On Sunday, April 7, he scheduled another appointment with them on Monday 8 April. On that Monday, the investigation police officer told them that Emmanuel Ndayishimiye is “detained” in Bujumbura, without being more specific.
But Chantal Kwizera insisted and the police officer told her that he would receive her on Thursday, April 11.

On Thursday, he said he could not say anything about the case. “Ask the provincial police commissioner, my superior”. Emmanuel Ndayishimiye’s family tried to meet with this commissioner but to no avail.

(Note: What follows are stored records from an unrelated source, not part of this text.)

-- ==== Sys2Proof/Machine/Elastic.lean ====
section
/-! DEFINITION. Elastic operation: SET_VARIANT and the course of a switch (R360 to R375), segments (R369 to R371), stays (R376 to
R379), the warp to the hot spare (R381), recovery (R382 to R384) and backup execution (R385 to R387). What other devices report is
an operand of the commands. -/

namespace Sys2Proof.Machine

/-! ### Moves and segments -/

/-- Bytes of a segment (R369). -/
def segSize : Nat := 2 ^ 26

/-- Segments of a stream of `n` bytes. -/
def segCount (n : Nat) : Nat := (n + segSize - 1) / segSize

/-- The ranges (address, bytes) of a half of the PERSISTENT regions, in plan order. -/
def Variant.halfRanges (v : Variant) (half : Bool) : List (Nat × Nat) :=
  v.persist.map fun r => (r.address + (if half then r.halfBytes else 0), r.halfBytes)

/-- The identity plan of a warp to the hot spare (R381): both halves of every PERSISTENT region, the STAY and KEPT regions, one
NUMERICS move. -/
def identityMoves (v : Variant) : List Move :=
  let go (kind : Nat) (r : Region) : Move :=
    ⟨kind, true, 0x10, 1, 0, 0, 0, r.address, r.address, if kind = 0 then r.halfBytes else r.size⟩
  v.persist.map (go 0)
    ++ (v.regions.filter fun r => decide (r.kind = 1) || (decide (r.kind = 6) && decide (r.flags / 2 % 2 = 1))).map (go 2)
    ++ [⟨1, false, 0x10, 1, 0, 0, 0, 0, 0, 0⟩]

/-- The moves of the reshape in progress. -/
def Part.movesOf (x : Part) (r : Reshape) : List Move :=
  match x.image with
  | none => []
  | some im =>
    if r.reason = 3 then
      match im.at' (if x.ela.armed then r.target else r.from') with | some v => identityMoves v | none => []
    else match r.plan.bind fun i => im.plans[i]? with
      | some pl => pl.moves
      | none => []

/-- The stay holders of position `id`, first and second (R351). -/
def Variant.holdersOf (v : Variant) (id : Nat) : List Nat :=
  let y := (id / 256 % 256 + 32 - v.y0) % 32
  let z := (id / 65536 + 32 - v.z0) % 32
  let at' (y z : Nat) : Nat := positionId (id % 256) ((v.y0 + y) % 32) ((v.z0 + z) % 32)
  if 2 ≤ v.zj then at' y (pairOf v.zj z) :: (if v.tripleStay ∧ 2 ≤ v.yj then [at' (pairOf v.yj y) z] else [])
  else if 2 ≤ v.yj then [at' (pairOf v.yj y) z] else []

/-- The STAY region this partition keeps for position `id` (R352). -/
def Variant.stayRegion (v : Variant) (id : Nat) : Option Region := v.regions.find? fun r => decide (r.kind = 1) && decide (r.layer = id)

/-- Does this device send the state of the lost position `id`: it is the first of its holders that is not lost, and its copy is CURRENT
(R382)? -/
def State.standsFor (s : State) (p id : Nat) : Bool :=
  let x := s.part p
  match x.cur with
  | some v => x.ela.lostPositions.contains id && decide ((mget Stay.empty x.ela.held id).state = 2)
      && decide (((v.holdersOf id).find? fun h => !(x.ela.lostPositions.contains h)) = some s.shardId)
  | none => false

/-- Is this device a source of a move? -/
def State.isSource (s : State) (p : Nat) (r : Reshape) (m : Move) : Bool :=
  let x := s.part p
  if r.reason = 3 then !x.ela.armed && decide (s.member = r.member)
  else !x.ela.joining && (decide (m.src = s.shardId) || (decide (r.reason = 6) && decide (m.kind ≠ 2) && s.standsFor p m.src))

/-- Is this device the destination of a move? A warp's destination is the armed spare. A KEPT region of a lost position is in no stay
(R382). -/
def State.isDest (s : State) (x : Part) (r : Reshape) (m : Move) : Bool :=
  if r.reason = 3 then x.ela.armed
  else decide (m.dst = s.shardId) && !(decide (r.reason = 6) && decide (m.kind = 2) && x.ela.lostPositions.contains m.src)

/-- The place in a stream over ranges of the byte at address `a`; `at'` is where the ranges begin in it. -/
def placeIn : List (Nat × Nat) → Nat → Nat → Option Nat
  | [], _, _ => none
  | (b, n) :: l, at', a => if b ≤ a ∧ a < b + n then some (at' + (a - b)) else placeIn l (at' + n) a

/-- Bytes of a NUMERICS move: the record, and zeros to a multiple of 2 MiB (R365, R369; the zeros are a DESIGN CHOICE, log 204). -/
def numericsStream : Nat := 2 ^ 21

/-- The ranges that a move sends from this partition (R365): a PERSISTENT range of half 0, then the same range of half 1; a KEPT range; for
a lost position, the range of its current half as the stay has it, for both (R382). -/
def State.sourceRanges (s : State) (v : Variant) (r : Reshape) (m : Move) : List (Nat × Nat) :=
  if m.kind = 1 then []
  else if r.reason = 6 ∧ m.src ≠ s.shardId then
    match v.stayRegion m.src, placeIn (v.halfRanges false) 0 m.srcAddr with
    | some q, some o => [(q.address + o, m.bytes), (q.address + o, m.bytes)]
    | _, _ => []
  else if m.kind = 0 then [(m.srcAddr, m.bytes), (otherHalf v m.srcAddr, m.bytes)]
  else [(m.srcAddr, m.bytes)]

/-- The length of a move's stream. -/
def Move.length (m : Move) : Nat := if m.kind = 0 then 2 * m.bytes else if m.kind = 1 then numericsStream else m.bytes

/-- Data bytes of a segment message: at most 256 flits of 240 bytes, the header among them (R292, R369). -/
def maxSegData : Nat := 256 * 240 - 32

/-- The 32-byte header of a segment message (R369). -/
def segHeader (move seg off count : Nat) (epoch check : W32) (last stay : Bool) : List Byte :=
  leBytes 4 move ++ leBytes 4 seg ++ leBytes 4 off ++ leBytes 4 count ++ leBytes 4 epoch.toNat ++ leBytes 4 check.toNat
    ++ leBytes 1 (bitNat last + 2 * bitNat stay) ++ leBytes 7 0

/-- Change the reshape in progress. -/
def State.modRun (s : State) (p : Nat) (f : Reshape → Reshape) : State :=
  s.modPart p fun x => { x with ela := { x.ela with run := x.ela.run.map f } }

/-- Send one segment of a move or stay on a route (R369); what is sent for the operation in progress counts in SENT_MIB (R395). -/
def State.sendSegment (s : State) (p dest route move seg : Nat) (epoch : W32) (cls : SegClass) (bytes : List Byte) : State :=
  let check := crc32 bytes
  let s := (cutRange 0 bytes.length maxSegData bytes.length).foldl (fun (s : State) c =>
    let last := decide (c.1 + c.2 = bytes.length)
    let d := (bytes.drop c.1).take c.2
    (s.send (.segment p dest move seg c.1 epoch cls last check d)).sendOn p route 3 epoch
      (segHeader move seg c.1 c.2 epoch check last (decide (cls ≠ .warp)) ++ d)) s
  if cls = .delta then s else s.modRun p fun r => { r with sentMib := r.sentMib + bytes.length / 2 ^ 20 }

/-- Ask the device at `dest` for a segment: again, or, of a holder, from its stay (R371). -/
def State.askSegment (s : State) (p dest move seg : Nat) (epoch : W32) (cls : SegClass) : State :=
  (s.send (.segment p dest move seg 0 epoch cls false 0 [])).vc5 p (if cls = .fromStay then "segment from stay" else "resend segment")

/-- Bytes over a list of ranges. -/
def rangeBytes (l : List (Nat × Nat)) : Nat := l.foldl (fun (a : Nat) e => a + e.2) 0

/-- The ranges that stream bytes `off` to `off` + `n` − 1 of a list of ranges lie in. -/
def cutRanges : List (Nat × Nat) → Nat → Nat → List (Nat × Nat)
  | [], _, _ => []
  | (a, m) :: l, off, n =>
    if n = 0 then []
    else if off < m then (a + off, min n (m - off)) :: cutRanges l 0 (n - min n (m - off))
    else cutRanges l (off - m) n

/-- Read `n` stream bytes at offset `off` over a list of ranges. -/
def State.gather (s : State) (x : Part) (l : List (Nat × Nat)) (off n : Nat) : List Byte :=
  ((cutRanges l off n).map fun e => s.hbmRead x e.1 e.2).flatten

/-- Read the source of a segment, at `off` in a stream over ranges: the address of a poisoned beat, if it meets one (R251, R253, R371). -/
def State.readSegment (s : State) (p : Nat) (ranges : List (Nat × Nat)) (off n : Nat) : State × Option Nat :=
  let rs := cutRanges ranges off n
  let s := rs.foldl (fun (s : State) e => s.readRange p e.1 e.2) s
  (s, rs.findSome? fun e => s.firstPoison (s.part p) e.1 e.2)

/-- The committed step counter: of a partition that joins or takes a place, as the numerics record that has landed gives it (R370, R376). -/
def Part.committedStep (x : Part) : W64 :=
  match x.ela.run with
  | some r => if r.numerics.isEmpty then x.num.step else (x.num.withRecord r.numerics).step
  | none => x.num.step

/-- Send those segments of a stay that `pick` takes, over ranges of partition memory; one that meets poison is not sent (R371, R377,
R378). -/
def State.sendStay (s : State) (p dest : Nat) (cls : SegClass) (epoch : W32) (ranges : List (Nat × Nat)) (pick : Nat → Bool) : State :=
  let bytes := s.gather (s.part p) ranges 0 (rangeBytes ranges)
  (((chunks segSize (segCount bytes.length) bytes).zipIdx).filter fun e => pick e.2).foldl (fun (s : State) e =>
    let (s, bad) := s.readSegment p ranges (e.2 * segSize) e.1.length
    if bad.isSome then s else s.sendSegment p dest (s.wayTo dest) 0xFFFFFFFF e.2 epoch cls e.1) s

/-- The position a move of the reshape goes to. -/
def State.moveDest (s : State) (r : Reshape) (m : Move) : Nat := if r.reason = 3 then s.shardId else m.dst

/-- Write stream bytes at offset `off` over a list of ranges. -/
def State.scatter (s : State) (p : Nat) : List (Nat × Nat) → Nat → List Byte → State
  | [], _, _ => s
  | (a, n) :: l, off, bs =>
    if bs.isEmpty then s
    else if off < n then (s.hbmWrite p (a + off) (bs.take (n - off))).scatter p l 0 (bs.drop (n - off))
    else s.scatter p l (off - n) bs

/-- The destination ranges of a move. -/
def Move.destRanges (m : Move) (v : Variant) : List (Nat × Nat) :=
  if m.kind = 0 then [(m.dstAddr, m.bytes), (otherHalf v m.dstAddr, m.bytes)] else if m.kind = 1 then [] else [(m.dstAddr, m.bytes)]

/-- The segment in arrival that a message belongs to. -/
def segOf (l : List SegRun) (move seg : Nat) : SegRun :=
  (l.find? fun g => decide (g.move = move) && decide (g.segment = seg)).getD ⟨move, seg, [], 0, none, 0, false⟩

/-- Put a segment back among those in arrival. -/
def putSeg (l : List SegRun) (g : SegRun) : List SegRun :=
  (l.filter fun h => !(decide (h.move = g.move) && decide (h.segment = g.segment))) ++ [g]

/-- A message of a segment has come; SEG_CHECK counts in the last one (R369, R371). -/
def SegRun.more (g : SegRun) (keep : Bool) (off : Nat) (last : Bool) (check : W32) (bytes : List Byte) : SegRun :=
  { g with
    done := false, data := if keep then msetList 0 g.data off bytes else g.data
    got := g.got + bytes.length, check := if last then some check else g.check }

/-- Has a segment of `len` bytes come whole? -/
def SegRun.whole (g : SegRun) (len : Nat) : Bool := decide (len ≤ g.got) && g.check.isSome

/-- A segment verified. -/
def SegRun.verified (g : SegRun) : SegRun := { g with got := 0, check := none, data := [], resends := 0, done := true }

/-- A segment that has failed its check and is sent again whole. -/
def SegRun.failed (g : SegRun) : SegRun := { g with got := 0, check := none, data := [], resends := g.resends + 1 }

/-- A warp segment message from position `src` at its destination (R370, R371): a segment sent again after it was verified is to be verified
again. -/
def State.warpSegment (s : State) (p l src move seg off : Nat) (epoch : W32) (last : Bool) (check : W32) (bytes : List Byte) : State :=
  let x := s.part p
  match x.ela.run, x.goal with
  | some r, some v =>
    match (x.movesOf r)[move]? with
    | none => s.staleOn l
    | some m =>
      if epoch ≠ x.ela.warpEpoch ∨ !(s.isDest x r m) then s.staleOn l
      else
        let old := segOf r.segments move seg
        let num := decide (m.kind = 1)
        let s := if num then s else s.scatter p (m.destRanges v) (seg * segSize + off) bytes
        let left := r.segmentsLeft + bitNat old.done
        let g := old.more num off last check bytes
        let len := min segSize (m.length - seg * segSize)
        if !(g.whole len) then s.modRun p fun r => { r with segments := putSeg r.segments g, segmentsLeft := left }
        else
          let data := if num then mgetList 0 g.data 0 len else s.gather (s.part p) (m.destRanges v) (seg * segSize) len
          if g.check = some (crc32 data) then
            let s := if num then s.modRun p fun r => { r with numerics := data.take numericsBytes } else s
            s.modRun p fun r => { r with
              segments := putSeg r.segments g.verified, segmentsLeft := left - 1, phase := if r.phase = 4 ∧ left ≤ 1 then 5 else r.phase }
          else if 3 ≤ g.resends then s.endReshape p 6
          else
            let s := (s.modPart p fun x => x.elaEvent 1).modRun p fun r => { r with segments := putSeg r.segments g.failed, segmentsLeft := left }
            s.askSegment p src move seg epoch .resendWarp
  | _, _ => s.staleOn l

/-- Carry a segment of move `i` to its destination: on its ROUTE, or, for a LOCAL move, within this device; a warp goes over the gang port
between the two (R365, R369, R381). -/
def State.carrySegment (s : State) (p i : Nat) (r : Reshape) (m : Move) (seg : Nat) (bytes : List Byte) : State :=
  let e := (s.part p).ela.warpEpoch
  let dest := s.moveDest r m
  if m.route = 0 then s.warpSegment p 0 s.shardId i seg 0 e true (crc32 bytes) bytes
  else s.sendSegment p dest (if r.reason = 3 ∨ m.src ≠ s.shardId then s.wayTo dest else m.route) i seg e .warp bytes

/-- The stays of the shape in force: those that the boundary found, while a switch has gone past it (R373). -/
def Part.oldStays (x : Part) : Stay × Stay × SMap Stay := (x.ela.run.bind fun r => r.stays).getD (x.ela.stay1, x.ela.stay2, x.ela.held)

The motives behind these disappearances

In this interval of reappearance, in the hands of his family, Emmanuel Ndayishimiye said that the day of his abduction, in the evening of March 18, he was called by Olivier Ndayishimiye, his colleague.
He told him that he had just got an accident on Songa hill, not far from Gitega city center, and needed a cream. He was later on abducted by unknown people who were in a car with tinted windows while he was bringing this ointment, said Kwizera. The third, namely, Manirambona, was the victim of the same trap the next day.

According to the testimonies in Gitega, Olivier Ndayishimiye had been kidnapped a little earlier, in the morning of March 18, with a certain Dieudonné Nduwayezu, a motorbike taxi rider who was driving him on a motorcycle. All four are still gone missing.

Emmanuel Ndayishimiye told his family that “people I didn’t know came all the time to my detention cell telling me that if I do not give the address of my boss, Jules Niyongere, I will never be released.” The latter is a demobilized soldier from former FNL rebel movement that was led by Agathon Rwasa.
Contacted, the investigation police officer who investigated the case said he could not express himself on the case. “Ask everything to the provincial commissioner, my superior.”

In turn, the latter referred us to the police spokesman. “I have no right to give information. “After telling him why we called him, Pierre Nkurikiye, police spokesman, did not want to speak to us.